→ **WORK INSTRUCTION**:
Please give back word for word the lines below, from the first one through the one with "c == .secondary".

---

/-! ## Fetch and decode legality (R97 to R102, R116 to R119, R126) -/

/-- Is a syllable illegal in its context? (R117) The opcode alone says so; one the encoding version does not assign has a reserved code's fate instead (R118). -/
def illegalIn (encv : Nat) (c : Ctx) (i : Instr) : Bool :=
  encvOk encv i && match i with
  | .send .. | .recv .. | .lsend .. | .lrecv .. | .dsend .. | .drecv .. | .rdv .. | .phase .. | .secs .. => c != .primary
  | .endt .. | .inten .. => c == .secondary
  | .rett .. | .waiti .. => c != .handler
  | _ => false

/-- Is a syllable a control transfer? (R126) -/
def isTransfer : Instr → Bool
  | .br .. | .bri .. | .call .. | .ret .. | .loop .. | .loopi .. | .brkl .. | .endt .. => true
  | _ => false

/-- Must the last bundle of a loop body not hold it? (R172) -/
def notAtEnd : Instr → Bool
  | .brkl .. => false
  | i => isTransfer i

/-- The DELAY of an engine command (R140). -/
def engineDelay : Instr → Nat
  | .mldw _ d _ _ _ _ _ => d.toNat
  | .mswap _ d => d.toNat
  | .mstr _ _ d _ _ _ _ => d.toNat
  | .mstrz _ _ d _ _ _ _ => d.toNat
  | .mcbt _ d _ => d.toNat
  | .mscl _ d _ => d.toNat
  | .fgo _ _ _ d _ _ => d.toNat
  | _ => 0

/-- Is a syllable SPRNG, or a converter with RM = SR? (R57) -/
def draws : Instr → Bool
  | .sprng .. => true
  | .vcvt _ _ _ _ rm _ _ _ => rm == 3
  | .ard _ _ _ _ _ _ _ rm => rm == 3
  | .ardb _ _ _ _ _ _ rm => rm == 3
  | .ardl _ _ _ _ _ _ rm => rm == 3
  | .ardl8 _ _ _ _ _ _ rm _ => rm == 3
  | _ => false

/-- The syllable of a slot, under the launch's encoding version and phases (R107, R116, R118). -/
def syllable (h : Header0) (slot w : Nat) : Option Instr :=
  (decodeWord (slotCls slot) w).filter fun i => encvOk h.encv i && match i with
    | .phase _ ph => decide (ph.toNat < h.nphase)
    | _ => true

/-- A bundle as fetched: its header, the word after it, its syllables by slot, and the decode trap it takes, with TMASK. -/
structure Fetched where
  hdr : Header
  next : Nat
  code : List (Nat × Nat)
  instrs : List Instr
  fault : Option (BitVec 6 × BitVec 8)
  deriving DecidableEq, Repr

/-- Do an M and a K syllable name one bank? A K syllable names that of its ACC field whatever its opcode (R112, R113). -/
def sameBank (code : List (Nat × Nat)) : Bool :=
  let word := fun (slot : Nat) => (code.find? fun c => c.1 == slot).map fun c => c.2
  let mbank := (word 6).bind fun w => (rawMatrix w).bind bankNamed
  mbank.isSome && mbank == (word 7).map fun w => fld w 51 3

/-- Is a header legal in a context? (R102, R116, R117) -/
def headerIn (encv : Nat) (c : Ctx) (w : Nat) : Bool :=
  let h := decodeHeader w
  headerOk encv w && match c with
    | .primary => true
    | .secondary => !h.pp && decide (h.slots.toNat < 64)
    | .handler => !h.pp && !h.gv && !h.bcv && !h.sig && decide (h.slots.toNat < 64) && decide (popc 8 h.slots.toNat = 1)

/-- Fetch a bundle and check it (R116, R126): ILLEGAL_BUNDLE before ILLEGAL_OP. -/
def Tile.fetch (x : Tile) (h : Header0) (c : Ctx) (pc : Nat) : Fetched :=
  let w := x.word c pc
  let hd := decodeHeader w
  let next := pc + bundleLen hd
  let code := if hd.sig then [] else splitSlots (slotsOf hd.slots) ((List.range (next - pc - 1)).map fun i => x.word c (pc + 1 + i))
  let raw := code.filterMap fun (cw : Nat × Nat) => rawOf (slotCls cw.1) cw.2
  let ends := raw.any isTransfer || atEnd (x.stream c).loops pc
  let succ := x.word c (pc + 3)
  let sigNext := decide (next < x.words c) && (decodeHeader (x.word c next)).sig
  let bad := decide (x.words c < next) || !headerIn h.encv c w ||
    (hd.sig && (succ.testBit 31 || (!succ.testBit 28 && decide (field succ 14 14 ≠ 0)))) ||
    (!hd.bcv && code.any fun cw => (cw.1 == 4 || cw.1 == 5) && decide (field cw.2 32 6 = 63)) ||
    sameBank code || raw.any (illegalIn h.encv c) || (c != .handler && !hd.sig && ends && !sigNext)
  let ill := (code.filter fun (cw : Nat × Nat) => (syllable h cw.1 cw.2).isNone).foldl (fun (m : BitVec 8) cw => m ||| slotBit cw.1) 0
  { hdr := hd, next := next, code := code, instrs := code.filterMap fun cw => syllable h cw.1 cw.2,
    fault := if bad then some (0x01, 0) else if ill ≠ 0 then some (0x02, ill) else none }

---

→ **RESULT FOR THIS EXERCISE**:
/-! ## Fetch and decode legality (R97 to R102, R116 to R119, R126) -/

/-- Is a syllable illegal in its context? (R117) The opcode alone says so; one the encoding version does not assign has a reserved code's fate instead (R118). -/
def illegalIn (encv : Nat) (c : Ctx) (i : Instr) : Bool :=
  encvOk encv i && match i with
  | .send .. | .recv .. | .lsend .. | .lrecv .. | .dsend .. | .drecv .. | .rdv .. | .phase .. | .secs .. => c != .primary
  | .endt .. | .inten .. => c == .secondary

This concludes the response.